- Henry in 2019
- Born: Nelson Henry Jr. June 15, 1923 Philadelphia, Pennsylvania, U.S.
- Died: May 9, 2020 (aged 96) Philadelphia, Pennsylvania, U.S.
- Branch: United States Army
- Service years: 1942–1945
- Rank: Private first class
- Conflicts: World War II
- Education: Temple University Drexel University Lewis Katz School of Medicine
- Spouses: Lydia Pritchett (m. 1940s; died 2016)

= Nelson Henry =

American private in the United States Army

Nelson Henry Jr. (June 15, 1923 – May 9, 2020) was an American private in the United States Army.

== Life and military career ==
Henry was born in Philadelphia, Pennsylvania, the son of Nelson Sr., a postmaster, and Lucille Henry. He attended Lower Moreland High School, graduating in 1940. After graduating, he attended Lincoln University, a historical black university in Lower Oxford Township, Pennsylvania. While attending Lincoln, he played American football; he was listed as an end on the Lions' 1941 roster. His education was interrupted when he enlisted in the United States Army in 1942.

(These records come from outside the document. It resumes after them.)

-- ==== Sys2Proof/Machine/Turns.lean ====
section
/-! DEFINITION. The turn grid (chapter 02): the phases of a boundary, the boards, grants, deadlines and the period. Each
phase follows the one before it in Table 2.1, and none runs while the grid is still. -/

namespace Sys2Proof.Machine

/-- Whether the phase after `p` may begin now (R33). -/
def phaseFollows (s : State) (p : Phase) : Bool := gridOn s && decide (s.turn.phase = p)

/-- Enter a phase. -/
def setPhase (s : State) (p : Phase) : State := { s with turn := { s.turn with phase := p } }

/-! ### P0 to P3 -/

/-- What HOST_GROUPS of a stack will read once the transactions that are due are applied. -/
def hostGroupsNext (s : State) (st : Nat) : Nat :=
  let ws := (s.dict.commits.filter fun j => decide (j.due ≤ boundary s)).flatMap (·.writes)
  match (ws.filter fun w => w.1 == Obj.HOST_GROUPS st).getLast? with
  | none => getObj s (Obj.HOST_GROUPS st)
  | some w => leNat w.2

/-- The groups that a stack will have in host mode. -/
def groupsNext (s : State) (st : Nat) : List Nat := (List.range 64).filter fun g => bitsOf (hostGroupsNext s st) g 1 == 1

/-- From P0 a group that leaves host mode accepts no host command (R247). -/
def markLeaving (s : State) : State :=
  let mark := fun (p : (Nat × Nat) × HostGroup) => (p.1, { p.2 with leaving := !(groupsNext s p.1.1).contains p.1.2 })
  { s with smem := { s.smem with running := false, groups := s.smem.groups.map mark } }

/-- WORK_CUTOFF, P0: every reservation ends, no further operation issues, and what the turn has written to the rings has been
published (R33, R75, R82). -/
def doWorkCutoff (s : State) : State :=
  if phaseFollows s .p6 then
    let s := (s.host.queues.map (·.1)).foldl publishQueue s
    setPhase (markLeaving s) .p0
  else s

/-- WORK_CUTOFF (R33). -/
def execWorkCutoff (s : State) : Host.Outcome State Fault Refusal := .next (doWorkCutoff s)

/-- Whether work of an engine that this turn's boards placed has not completed (R34): for the Composer a query without its vector,
for the others what was placed. The work of the background engines is not on the boards. -/
def outstanding (s : State) (e : Engine) : Bool :=
  match e with
  | .composer => s.queries.any fun q => q.vec.isNone && !q.error && !q.timedOut && decide (q.t0 ≤ s.turn.no)
  | .router | .scanner | .selector | .bazaar => s.turn.placed.any fun p => decide (p.engine = e)
  | .ingest | .compactor | .adapter => true

/-- The completion tallies of P1: the engines whose work of the turn is not complete, and for how many boundaries; a query whose
routing or merge did not complete in its turn slips (R34, R37, R46). -/
def countTallies (s : State) : State :=
  let es := [Engine.composer, .router, .scanner, .selector, .bazaar].filter (outstanding s)
  let left := s.turn.placed.filter fun p => decide (p.engine = .router) || decide (p.engine = .bazaar)
  let s := { s with turn := { s.turn with unmet := es.map fun e => (e, lookD s.turn.unmet e 0 + 1) } }
  left.foldl (fun s p => slipQuery s p.id) s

During his military service, Henry served in a training program as a junior officer, and held the rank of private first class. On October 17, 1945, he was discharged from the Army. According to The Columbian, he was given a blue discharge because he was "black". During the late 1940s, he appealed numerous times to have his discharge changed, but his appeals failed. He attended Temple University, earning his bachelor's degree in psychology. He also attended Drexel University, earning his mechanical engineering degree, and attended the Lewis Katz School of Medicine, graduating in 1976.

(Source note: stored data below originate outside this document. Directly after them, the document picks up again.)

/-! ### Security and tenancy -/

/-- A binding that is due stores tag and nonce and posts event 0x5002; a switch releases the queues, scrubs all tenant
state with the keys, and ends with TENANT_STATE 0 and event 0x5001 in the log; diagnostic mode begins unbound. Reports
are formed for their requester; SECURED answers go by sequence, tag and session; an IDE failure makes its stream
Insecure with event 0x5004. -/
def Obligations.TenancyAndSessions : Prop :=
  ∀ s : State,
    (∀ nonce, s.turn.phase = .p5 → s.sec.bindDue ≠ 0 → s.sec.bindDue ≤ s.turn.no → s.nv.tenant = 0 →
      Completes (.bind nonce) s fun t =>
        t.nv.tenant = 1 ∧ t.nv.tag = padTo 32 (getDom s Obj.TENANT_TAG) ∧ t.nv.nonce = padTo 32 nonce ∧
        t.sec.flashKey = flashKeyOf (padTo 32 nonce) ∧ Logged s t 0x5002 (leNat ((padTo 32 (getDom s Obj.TENANT_TAG)).take 8))) ∧
    (∀ nonce, s.turn.phase ≠ .p5 ∨ s.sec.bindDue = 0 ∨ s.nv.tenant ≠ 0 → exec (.bind nonce) s = .next s) ∧
    (∀ nonce, s.turn.phase = .p5 → s.sec.diagDue ≠ 0 → s.sec.diagDue ≤ s.turn.no → s.nv.tenant = 0 →
      Completes (.diagEn nonce) s fun t =>
        t.nv.tenant = 3 ∧ t.nv.tag = List.replicate 32 0 ∧ t.nv.nonce = s.nv.nonce ∧
        t.sec.flashKey = flashKeyOf (padTo 32 nonce)) ∧
    (s.sec.switchDue ≠ 0 → s.turn.phase = .p6 → s.turn.no = s.sec.switchDue → Completes .tenantSwitch s fun t =>
      t.host.queues = [] ∧ t.host.results = [] ∧ getObj t Obj.HOST_REGION_GIB = 0 ∧ getObj t Obj.HOST_REGION_BASE = 0) ∧
    (s.turn.no ≠ s.sec.switchDue → exec .tenantSwitch s = .next s) ∧
    (s.sec.switchDue ≠ 0 → s.turn.phase = .p5 → s.turn.no = nextTurn s.sec.switchDue → Completes .scrubStart s fun t =>
      t.nv.tenant = 2 ∧ t.nv.tag = List.replicate 32 0 ∧ t.nv.nonce = [] ∧ t.sec.flashKey = [] ∧ t.host.session = none ∧
      t.host.ide = [0, 0, 0, 0] ∧ t.smem.cells = [] ∧ t.scratch.cells = [] ∧ t.colls = [] ∧ t.lists = [] ∧ t.queries = [] ∧
      t.images = [] ∧ t.host.queues = [] ∧ t.fab.cache = [] ∧ t.flash.maps = [] ∧ t.sec.scrubbing = true) ∧
    (∀ ms, s.sec.scrubbing = true → s.sec.scrubDone = none → Completes (.scrubComplete ms) s fun t =>
      t = { s with sec := { s.sec with scrubDone := some ms } }) ∧
    (∀ ms, s.sec.scrubDone = some ms → s.turn.phase = .p5 → Completes .scrubEndBoundary s fun t =>
      t.nv.tenant = 0 ∧ t.sec.scrubbing = false ∧ t.nv.switches = (s.nv.switches + 1) % 2 ^ 64 ∧
      getObj t Obj.SCRUB_MS = min ms 65535 ∧ Logged s t 0x5001 (min ms 65535) ∧ t.host = s.host) ∧
    (s.sec.staged = 1 → Completes .fwActivate s fun t =>
      getObj t Obj.FW_ACTIVATE = 1 ∧ t.nv.activateB = runsA s ∧ t.sec.activate = true) ∧
    (s.sec.staged ≠ 1 → Completes .fwActivate s fun t => getObj t Obj.FW_ACTIVATE = 0 ∧ t.nv = s.nv ∧ t.sec = s.sec) ∧
    (∀ req d, req < s.dict.reqs.length → Completes (.attRequest req d) s fun t =>
      (getReq t req).report = reportOf s (d.take 32) [] ∧ ∀ r, r ≠ req → getReq t r = getReq s r) ∧
    (∀ d coins, doeServed s = true →
      (leNat (slice d 32 2) ≠ 1184 → Completes (.getReport d coins) s fun t =>
        t.host.doeResp = some (.report (reportOf s (padTo 32 d) [])) ∧ t.host.session = s.host.session) ∧
      (leNat (slice d 32 2) = 1184 → Completes (.getReport d coins) s fun t =>
        ∃ keys, t.host.session = some { keys := keys, lastSeq := none, mySeq := 0 })) ∧
    (∀ seq ok body, doeServed s = true → s.host.session = none → Completes (.secured seq ok body) s fun t =>
      t.host.doeResp = some (.fail 1) ∧ waitingCount t Obj.SESSION_FAILS = waitingCount s Obj.SESSION_FAILS + 1) ∧
    (∀ seq body ss, doeServed s = true → s.host.session = some ss →
      (∀ ok l, ss.lastSeq = some l → seq ≤ l → Completes (.secured seq ok body) s fun t =>
        t.host.doeResp = some (.fail 2) ∧ t.host.session = s.host.session) ∧
      ((∀ l, ss.lastSeq = some l → l < seq) → Completes (.secured seq false body) s fun t =>
        t.host.doeResp = some (.fail 3) ∧ t.host.session = none ∧ Logged s t 0x5005 0) ∧
      (∀ stream keySet secure, (∀ l, ss.lastSeq = some l → l < seq) → body = .ideKm stream keySet secure →
        stream < s.host.ide.length → Completes (.secured seq true body) s fun t =>
          t.host.ide.getD stream 0 = (if secure then 2 else 1) ∧ t.host.doeResp = some (.secured ss.mySeq none) ∧
          t.host.session = some { ss with lastSeq := some seq, mySeq := ss.mySeq + 1 })) ∧
    (∀ n, s.host.ide.getD n 0 = 2 → Completes (.ideIntegrityFailure n) s fun t =>
      t.host.ide.getD n 0 = 1 ∧ Logged s t 0x5004 n) ∧
    (∀ n, s.host.ide.getD n 0 ≠ 2 → exec (.ideIntegrityFailure n) s = .next s)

In 2019, after a successful appeal, the United States Army's Board for Correction of Military Records changed Henry's blue discharge to an honorable discharge.

== Personal life and death ==
Henry married Lydia Pritchett in the 1940s. Their marriage lasted until her death in 2016.

Henry died from complications of COVID-19 at the Thomas Jefferson University Hospital in Philadelphia, Pennsylvania on May 9, 2020, at the age of 96. After his death, in June 2020, he was posthumously awarded an honorary doctorate from Lincoln University.